- _Your assignment_:
Return each line of the data below that contains the string "Machine".

- _Available data_:
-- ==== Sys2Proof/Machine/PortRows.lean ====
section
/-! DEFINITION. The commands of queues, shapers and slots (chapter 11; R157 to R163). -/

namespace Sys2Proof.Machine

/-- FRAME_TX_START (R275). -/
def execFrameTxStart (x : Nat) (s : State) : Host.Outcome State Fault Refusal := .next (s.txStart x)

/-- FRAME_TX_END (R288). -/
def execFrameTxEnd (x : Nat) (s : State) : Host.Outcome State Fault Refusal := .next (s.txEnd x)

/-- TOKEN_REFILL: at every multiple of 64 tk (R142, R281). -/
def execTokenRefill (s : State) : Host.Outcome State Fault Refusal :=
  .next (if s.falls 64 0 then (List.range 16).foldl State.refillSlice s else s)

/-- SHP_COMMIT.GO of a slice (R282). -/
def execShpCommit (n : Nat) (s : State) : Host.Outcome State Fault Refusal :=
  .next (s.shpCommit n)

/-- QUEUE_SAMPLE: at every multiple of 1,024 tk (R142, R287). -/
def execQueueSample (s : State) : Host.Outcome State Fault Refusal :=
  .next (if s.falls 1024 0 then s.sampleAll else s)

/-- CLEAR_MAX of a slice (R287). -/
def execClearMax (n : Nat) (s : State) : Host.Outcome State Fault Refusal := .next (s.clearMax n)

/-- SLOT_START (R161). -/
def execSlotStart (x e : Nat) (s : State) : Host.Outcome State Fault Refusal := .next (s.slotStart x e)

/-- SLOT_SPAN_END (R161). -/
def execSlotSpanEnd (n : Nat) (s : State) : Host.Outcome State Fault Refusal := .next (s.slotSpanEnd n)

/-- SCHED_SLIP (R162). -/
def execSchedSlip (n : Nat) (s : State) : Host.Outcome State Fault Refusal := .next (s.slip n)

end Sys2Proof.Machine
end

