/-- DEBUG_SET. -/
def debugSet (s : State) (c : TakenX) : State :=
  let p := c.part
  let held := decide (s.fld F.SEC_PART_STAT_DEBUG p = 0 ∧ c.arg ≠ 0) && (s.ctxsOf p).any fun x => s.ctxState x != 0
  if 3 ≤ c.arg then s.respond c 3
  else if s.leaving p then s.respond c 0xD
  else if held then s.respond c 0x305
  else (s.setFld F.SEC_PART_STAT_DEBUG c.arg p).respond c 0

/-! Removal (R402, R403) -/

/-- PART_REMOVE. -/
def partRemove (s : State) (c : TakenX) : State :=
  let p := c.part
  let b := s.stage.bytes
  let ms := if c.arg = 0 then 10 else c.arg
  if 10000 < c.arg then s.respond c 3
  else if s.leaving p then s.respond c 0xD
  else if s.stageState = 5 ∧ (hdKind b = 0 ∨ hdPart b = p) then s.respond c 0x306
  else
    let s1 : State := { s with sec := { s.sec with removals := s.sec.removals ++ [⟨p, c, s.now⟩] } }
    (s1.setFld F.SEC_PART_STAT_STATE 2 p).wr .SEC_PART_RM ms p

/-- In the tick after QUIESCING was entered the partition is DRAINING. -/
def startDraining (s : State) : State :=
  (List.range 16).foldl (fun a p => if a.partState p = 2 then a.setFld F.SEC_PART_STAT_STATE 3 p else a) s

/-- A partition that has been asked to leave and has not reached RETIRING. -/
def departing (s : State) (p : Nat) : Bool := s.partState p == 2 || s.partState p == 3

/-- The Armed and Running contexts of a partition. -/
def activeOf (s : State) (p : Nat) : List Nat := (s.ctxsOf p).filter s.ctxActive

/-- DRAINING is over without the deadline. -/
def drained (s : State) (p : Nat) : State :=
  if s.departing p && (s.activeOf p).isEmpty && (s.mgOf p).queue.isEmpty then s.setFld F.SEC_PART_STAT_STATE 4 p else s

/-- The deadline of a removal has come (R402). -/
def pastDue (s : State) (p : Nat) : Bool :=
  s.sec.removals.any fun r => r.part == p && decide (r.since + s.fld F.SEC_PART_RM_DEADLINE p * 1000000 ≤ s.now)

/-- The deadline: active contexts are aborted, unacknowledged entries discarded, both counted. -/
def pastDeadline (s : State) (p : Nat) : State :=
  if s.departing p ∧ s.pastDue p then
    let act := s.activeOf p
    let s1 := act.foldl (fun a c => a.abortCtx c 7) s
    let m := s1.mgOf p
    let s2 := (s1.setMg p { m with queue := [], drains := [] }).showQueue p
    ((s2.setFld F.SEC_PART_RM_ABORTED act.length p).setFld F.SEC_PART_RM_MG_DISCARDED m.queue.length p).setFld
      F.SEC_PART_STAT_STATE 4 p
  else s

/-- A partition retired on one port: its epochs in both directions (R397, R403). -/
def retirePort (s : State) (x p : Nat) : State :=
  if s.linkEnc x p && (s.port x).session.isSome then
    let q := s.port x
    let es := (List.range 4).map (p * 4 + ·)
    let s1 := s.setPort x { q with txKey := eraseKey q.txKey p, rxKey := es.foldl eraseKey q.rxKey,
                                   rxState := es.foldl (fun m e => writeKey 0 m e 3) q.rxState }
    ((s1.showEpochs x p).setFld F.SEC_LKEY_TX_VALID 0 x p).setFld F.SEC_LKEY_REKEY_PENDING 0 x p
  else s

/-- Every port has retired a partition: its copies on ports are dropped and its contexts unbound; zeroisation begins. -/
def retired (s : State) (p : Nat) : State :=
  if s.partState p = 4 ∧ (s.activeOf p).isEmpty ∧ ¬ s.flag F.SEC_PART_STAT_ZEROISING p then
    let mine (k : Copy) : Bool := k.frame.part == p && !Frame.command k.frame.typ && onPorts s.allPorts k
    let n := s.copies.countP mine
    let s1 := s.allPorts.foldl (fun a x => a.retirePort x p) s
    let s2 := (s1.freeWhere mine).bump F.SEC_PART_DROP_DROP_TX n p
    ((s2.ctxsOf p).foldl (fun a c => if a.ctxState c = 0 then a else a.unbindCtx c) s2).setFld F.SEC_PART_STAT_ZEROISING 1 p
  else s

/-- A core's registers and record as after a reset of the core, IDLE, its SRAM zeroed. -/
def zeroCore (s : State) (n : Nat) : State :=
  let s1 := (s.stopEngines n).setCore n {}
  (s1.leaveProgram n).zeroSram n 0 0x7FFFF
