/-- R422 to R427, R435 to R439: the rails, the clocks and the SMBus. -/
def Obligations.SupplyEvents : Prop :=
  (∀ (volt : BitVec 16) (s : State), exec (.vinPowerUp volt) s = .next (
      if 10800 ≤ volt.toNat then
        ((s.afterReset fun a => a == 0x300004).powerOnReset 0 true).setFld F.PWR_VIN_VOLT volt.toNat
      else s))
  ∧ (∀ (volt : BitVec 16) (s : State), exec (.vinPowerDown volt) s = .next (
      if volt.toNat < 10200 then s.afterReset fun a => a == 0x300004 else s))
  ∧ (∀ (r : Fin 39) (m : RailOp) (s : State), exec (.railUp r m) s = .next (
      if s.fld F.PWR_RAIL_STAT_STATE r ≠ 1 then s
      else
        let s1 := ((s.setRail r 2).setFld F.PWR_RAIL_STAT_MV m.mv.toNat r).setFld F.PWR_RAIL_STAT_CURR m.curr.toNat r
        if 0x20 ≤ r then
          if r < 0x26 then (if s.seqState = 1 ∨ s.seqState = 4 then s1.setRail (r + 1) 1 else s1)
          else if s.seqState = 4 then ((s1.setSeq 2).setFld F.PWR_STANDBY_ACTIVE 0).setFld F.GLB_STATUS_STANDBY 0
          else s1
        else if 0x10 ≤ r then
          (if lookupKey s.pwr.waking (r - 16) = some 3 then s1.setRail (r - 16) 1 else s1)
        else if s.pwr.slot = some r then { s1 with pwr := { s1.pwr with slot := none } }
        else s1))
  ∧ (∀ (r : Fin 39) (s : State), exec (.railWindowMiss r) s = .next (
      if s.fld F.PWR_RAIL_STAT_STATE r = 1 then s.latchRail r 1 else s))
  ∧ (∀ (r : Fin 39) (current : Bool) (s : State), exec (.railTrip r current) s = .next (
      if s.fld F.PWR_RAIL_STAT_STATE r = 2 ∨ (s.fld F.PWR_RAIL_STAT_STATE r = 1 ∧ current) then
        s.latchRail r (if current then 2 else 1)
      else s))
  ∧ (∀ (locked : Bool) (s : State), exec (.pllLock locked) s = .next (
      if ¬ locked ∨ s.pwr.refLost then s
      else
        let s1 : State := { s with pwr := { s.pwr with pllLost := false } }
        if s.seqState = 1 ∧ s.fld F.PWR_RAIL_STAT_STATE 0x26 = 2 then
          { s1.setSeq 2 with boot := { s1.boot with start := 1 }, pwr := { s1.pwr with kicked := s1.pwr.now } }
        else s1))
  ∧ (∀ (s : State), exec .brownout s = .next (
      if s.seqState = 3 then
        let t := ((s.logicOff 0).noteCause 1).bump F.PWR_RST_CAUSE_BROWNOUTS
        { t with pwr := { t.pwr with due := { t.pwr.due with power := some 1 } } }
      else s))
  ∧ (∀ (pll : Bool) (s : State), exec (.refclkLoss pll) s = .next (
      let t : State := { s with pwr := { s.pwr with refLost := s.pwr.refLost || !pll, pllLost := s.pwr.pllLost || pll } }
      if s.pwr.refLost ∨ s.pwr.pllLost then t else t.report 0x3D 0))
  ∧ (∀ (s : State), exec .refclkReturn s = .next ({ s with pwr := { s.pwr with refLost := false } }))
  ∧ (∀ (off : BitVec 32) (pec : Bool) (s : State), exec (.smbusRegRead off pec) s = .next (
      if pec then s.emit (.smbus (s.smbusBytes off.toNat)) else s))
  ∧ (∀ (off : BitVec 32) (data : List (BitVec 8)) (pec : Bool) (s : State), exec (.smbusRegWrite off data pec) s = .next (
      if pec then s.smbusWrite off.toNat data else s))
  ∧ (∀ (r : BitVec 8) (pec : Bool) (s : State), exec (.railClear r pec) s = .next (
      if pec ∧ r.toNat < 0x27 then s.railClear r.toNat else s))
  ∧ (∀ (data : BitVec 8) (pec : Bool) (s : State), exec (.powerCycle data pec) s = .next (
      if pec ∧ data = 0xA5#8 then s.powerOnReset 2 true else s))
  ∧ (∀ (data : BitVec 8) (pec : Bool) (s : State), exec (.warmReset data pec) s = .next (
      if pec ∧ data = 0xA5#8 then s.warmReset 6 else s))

- _Expected answer_:
-- ==== Sys2Proof/Machine/PortRows.lean ====
namespace Sys2Proof.Machine
end Sys2Proof.Machine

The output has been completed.